*Problem statement*: Every line in the data below that holds "operands" should be found and copied.

┏━━

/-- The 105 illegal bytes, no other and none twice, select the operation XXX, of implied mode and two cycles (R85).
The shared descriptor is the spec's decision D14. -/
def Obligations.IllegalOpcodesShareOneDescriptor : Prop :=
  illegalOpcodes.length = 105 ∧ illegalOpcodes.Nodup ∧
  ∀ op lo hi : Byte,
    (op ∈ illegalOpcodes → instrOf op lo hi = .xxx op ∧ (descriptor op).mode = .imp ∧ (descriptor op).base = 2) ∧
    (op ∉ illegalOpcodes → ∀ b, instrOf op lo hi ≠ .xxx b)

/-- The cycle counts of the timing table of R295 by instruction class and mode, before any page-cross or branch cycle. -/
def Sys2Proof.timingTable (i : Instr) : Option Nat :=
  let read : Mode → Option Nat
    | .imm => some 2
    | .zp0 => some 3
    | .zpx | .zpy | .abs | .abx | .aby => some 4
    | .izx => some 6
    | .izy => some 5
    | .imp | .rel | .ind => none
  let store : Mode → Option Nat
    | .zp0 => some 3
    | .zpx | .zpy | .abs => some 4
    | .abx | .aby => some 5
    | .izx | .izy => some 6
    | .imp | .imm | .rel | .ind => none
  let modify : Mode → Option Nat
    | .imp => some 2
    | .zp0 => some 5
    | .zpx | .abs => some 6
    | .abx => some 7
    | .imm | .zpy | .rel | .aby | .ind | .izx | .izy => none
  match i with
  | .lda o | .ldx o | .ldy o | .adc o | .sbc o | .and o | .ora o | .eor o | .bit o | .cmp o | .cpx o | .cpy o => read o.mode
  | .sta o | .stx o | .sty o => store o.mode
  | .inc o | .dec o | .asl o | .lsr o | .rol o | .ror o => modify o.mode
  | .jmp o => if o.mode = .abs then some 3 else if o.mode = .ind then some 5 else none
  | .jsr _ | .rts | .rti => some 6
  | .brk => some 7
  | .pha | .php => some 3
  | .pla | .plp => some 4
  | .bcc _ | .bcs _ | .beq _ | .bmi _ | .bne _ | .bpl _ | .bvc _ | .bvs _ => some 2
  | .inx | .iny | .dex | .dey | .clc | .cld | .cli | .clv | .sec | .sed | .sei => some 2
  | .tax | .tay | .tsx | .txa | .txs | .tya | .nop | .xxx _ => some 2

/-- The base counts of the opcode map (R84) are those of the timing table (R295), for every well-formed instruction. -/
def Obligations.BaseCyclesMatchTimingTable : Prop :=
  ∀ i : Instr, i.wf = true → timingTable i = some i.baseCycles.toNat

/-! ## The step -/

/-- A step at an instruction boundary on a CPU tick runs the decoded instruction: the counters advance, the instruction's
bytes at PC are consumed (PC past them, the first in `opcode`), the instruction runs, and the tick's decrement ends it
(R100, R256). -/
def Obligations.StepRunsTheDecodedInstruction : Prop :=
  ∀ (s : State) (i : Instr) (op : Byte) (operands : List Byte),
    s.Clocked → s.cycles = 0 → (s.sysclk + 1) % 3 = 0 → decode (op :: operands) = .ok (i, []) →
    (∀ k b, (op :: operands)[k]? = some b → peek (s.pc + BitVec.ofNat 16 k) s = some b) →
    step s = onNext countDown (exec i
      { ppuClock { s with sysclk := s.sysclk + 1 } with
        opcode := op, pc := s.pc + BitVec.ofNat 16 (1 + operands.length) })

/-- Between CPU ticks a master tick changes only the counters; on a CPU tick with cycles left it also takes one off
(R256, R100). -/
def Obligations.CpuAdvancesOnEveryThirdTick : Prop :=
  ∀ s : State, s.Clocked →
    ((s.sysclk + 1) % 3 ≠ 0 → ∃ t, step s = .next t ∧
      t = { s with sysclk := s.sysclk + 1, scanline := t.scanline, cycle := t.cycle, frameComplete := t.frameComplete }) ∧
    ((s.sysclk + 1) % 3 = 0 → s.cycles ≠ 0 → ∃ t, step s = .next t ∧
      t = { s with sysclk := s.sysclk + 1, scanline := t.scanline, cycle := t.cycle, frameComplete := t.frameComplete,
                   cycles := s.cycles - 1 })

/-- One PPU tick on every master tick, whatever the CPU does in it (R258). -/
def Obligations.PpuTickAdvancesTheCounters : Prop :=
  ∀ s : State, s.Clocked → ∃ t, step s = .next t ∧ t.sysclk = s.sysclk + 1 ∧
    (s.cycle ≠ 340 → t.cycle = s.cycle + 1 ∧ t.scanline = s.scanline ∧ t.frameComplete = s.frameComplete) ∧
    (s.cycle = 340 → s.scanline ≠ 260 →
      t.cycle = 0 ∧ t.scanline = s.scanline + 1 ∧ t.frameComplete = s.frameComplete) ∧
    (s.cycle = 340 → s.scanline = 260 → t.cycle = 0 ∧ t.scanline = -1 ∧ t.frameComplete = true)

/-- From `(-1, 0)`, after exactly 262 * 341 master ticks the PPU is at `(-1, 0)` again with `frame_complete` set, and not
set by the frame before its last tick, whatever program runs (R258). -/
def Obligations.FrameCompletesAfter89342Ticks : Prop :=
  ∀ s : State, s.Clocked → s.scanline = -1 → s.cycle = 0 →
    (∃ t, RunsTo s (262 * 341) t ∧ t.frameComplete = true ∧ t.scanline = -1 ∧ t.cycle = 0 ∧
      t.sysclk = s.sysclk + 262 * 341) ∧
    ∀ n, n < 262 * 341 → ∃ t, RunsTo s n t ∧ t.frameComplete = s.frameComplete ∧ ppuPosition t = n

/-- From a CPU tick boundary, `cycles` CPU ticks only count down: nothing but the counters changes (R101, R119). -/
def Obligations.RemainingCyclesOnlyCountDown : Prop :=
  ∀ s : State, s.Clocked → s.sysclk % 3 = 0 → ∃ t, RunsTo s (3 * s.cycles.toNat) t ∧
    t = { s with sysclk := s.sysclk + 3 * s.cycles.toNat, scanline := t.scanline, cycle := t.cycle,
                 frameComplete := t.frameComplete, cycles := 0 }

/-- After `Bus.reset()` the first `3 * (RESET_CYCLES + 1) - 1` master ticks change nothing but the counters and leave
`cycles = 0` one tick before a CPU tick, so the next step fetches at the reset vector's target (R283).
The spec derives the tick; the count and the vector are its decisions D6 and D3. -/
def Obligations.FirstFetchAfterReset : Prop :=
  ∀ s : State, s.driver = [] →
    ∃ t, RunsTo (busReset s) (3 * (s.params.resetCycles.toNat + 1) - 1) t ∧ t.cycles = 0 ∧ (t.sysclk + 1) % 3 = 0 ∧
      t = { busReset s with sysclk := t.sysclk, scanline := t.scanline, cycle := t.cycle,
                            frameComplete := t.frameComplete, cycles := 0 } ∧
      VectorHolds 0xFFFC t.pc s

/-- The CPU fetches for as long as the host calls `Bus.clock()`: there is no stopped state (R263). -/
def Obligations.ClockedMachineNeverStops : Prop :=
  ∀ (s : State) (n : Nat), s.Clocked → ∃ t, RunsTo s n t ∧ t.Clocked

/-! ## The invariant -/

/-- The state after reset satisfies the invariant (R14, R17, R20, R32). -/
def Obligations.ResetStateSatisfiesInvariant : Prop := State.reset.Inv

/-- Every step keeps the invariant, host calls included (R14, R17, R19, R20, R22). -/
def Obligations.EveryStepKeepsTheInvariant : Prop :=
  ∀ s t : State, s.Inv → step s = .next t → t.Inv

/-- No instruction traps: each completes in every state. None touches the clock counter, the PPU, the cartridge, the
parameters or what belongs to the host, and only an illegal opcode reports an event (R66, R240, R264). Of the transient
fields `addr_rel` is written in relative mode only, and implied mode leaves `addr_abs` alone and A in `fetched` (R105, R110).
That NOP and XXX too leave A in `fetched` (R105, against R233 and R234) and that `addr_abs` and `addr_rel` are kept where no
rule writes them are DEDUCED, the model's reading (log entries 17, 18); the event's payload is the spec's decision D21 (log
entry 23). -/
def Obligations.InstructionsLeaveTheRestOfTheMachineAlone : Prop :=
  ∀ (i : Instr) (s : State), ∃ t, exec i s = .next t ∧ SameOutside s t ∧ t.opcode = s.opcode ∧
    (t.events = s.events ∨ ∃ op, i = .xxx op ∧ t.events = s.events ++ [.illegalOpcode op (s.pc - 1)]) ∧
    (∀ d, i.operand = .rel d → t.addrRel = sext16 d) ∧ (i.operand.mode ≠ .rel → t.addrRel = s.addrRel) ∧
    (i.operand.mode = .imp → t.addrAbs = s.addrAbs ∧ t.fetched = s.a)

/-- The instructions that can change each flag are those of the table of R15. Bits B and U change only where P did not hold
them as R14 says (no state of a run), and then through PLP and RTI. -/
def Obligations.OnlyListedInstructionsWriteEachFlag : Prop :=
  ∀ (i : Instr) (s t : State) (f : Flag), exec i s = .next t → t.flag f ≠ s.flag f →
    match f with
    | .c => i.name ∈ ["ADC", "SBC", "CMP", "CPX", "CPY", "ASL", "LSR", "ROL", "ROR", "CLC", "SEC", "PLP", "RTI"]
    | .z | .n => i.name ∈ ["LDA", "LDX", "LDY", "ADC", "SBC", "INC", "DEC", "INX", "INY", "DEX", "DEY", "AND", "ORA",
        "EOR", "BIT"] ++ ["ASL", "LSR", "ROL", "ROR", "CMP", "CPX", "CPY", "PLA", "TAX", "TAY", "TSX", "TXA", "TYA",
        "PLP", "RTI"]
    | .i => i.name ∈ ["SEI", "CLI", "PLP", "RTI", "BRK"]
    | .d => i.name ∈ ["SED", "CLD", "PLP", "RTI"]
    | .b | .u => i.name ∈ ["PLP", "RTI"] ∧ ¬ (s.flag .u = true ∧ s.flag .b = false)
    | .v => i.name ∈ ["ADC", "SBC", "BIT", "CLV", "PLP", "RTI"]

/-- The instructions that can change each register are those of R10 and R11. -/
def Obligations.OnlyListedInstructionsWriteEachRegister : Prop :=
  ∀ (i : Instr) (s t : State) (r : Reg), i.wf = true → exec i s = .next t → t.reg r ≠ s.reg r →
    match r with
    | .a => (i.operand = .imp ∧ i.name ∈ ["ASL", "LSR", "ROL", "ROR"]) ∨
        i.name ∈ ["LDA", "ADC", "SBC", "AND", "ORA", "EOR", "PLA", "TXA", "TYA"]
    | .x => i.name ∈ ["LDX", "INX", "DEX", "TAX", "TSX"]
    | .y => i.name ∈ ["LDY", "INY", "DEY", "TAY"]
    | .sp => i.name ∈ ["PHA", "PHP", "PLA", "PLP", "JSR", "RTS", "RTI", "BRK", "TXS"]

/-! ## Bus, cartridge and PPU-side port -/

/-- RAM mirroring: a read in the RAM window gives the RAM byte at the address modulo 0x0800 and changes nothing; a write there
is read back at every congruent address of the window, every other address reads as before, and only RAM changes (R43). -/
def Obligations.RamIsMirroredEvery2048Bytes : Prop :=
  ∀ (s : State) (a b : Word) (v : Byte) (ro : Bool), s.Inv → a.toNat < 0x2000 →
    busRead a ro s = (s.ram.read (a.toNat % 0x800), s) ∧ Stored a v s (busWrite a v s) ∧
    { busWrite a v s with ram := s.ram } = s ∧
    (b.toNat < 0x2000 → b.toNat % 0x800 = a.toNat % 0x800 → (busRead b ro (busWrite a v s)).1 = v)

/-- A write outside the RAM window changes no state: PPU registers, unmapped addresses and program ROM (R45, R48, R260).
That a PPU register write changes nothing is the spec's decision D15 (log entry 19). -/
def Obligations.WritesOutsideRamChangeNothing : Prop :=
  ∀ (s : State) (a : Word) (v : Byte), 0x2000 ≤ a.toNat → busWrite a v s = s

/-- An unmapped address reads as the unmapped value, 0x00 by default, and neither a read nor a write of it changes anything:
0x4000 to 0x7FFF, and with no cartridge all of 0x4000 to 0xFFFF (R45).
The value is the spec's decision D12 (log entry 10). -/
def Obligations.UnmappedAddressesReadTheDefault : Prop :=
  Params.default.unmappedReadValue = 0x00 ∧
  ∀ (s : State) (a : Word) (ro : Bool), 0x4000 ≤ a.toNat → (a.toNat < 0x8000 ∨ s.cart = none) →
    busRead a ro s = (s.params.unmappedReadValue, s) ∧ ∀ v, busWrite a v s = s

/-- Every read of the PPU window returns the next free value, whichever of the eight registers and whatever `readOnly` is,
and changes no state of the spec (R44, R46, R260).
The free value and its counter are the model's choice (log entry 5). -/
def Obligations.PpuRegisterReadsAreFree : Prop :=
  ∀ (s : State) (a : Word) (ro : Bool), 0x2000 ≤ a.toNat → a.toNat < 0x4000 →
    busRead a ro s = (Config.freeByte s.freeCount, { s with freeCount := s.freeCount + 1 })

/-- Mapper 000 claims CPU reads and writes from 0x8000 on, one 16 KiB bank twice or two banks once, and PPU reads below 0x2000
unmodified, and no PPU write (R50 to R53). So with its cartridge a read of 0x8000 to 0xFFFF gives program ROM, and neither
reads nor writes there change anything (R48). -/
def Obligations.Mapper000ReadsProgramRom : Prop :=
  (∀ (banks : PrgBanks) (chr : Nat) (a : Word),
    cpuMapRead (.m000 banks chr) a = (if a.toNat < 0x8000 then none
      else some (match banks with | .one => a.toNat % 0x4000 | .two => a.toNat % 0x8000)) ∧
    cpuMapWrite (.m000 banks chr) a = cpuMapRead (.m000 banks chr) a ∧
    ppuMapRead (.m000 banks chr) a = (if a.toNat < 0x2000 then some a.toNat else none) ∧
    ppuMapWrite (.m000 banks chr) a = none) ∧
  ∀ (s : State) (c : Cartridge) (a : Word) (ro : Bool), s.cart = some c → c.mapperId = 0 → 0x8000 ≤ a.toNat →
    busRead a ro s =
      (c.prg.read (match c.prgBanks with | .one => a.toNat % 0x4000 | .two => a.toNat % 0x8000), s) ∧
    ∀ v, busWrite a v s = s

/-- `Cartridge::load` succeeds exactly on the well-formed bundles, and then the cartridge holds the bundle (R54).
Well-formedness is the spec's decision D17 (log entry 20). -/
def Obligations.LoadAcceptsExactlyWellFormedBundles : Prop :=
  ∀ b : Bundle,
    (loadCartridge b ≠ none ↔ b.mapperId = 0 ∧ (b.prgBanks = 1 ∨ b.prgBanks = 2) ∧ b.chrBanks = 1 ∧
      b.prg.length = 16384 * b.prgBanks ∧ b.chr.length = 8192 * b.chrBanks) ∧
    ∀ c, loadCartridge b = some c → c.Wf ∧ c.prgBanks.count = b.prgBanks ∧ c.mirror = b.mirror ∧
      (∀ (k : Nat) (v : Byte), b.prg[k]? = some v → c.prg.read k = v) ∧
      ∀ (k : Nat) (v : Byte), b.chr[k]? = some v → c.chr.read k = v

┗━━

*Solution for this problem*:
  ∀ (s : State) (i : Instr) (op : Byte) (operands : List Byte),
    s.Clocked → s.cycles = 0 → (s.sysclk + 1) % 3 = 0 → decode (op :: operands) = .ok (i, []) →
    (∀ k b, (op :: operands)[k]? = some b → peek (s.pc + BitVec.ofNat 16 k) s = some b) →
        opcode := op, pc := s.pc + BitVec.ofNat 16 (1 + operands.length) })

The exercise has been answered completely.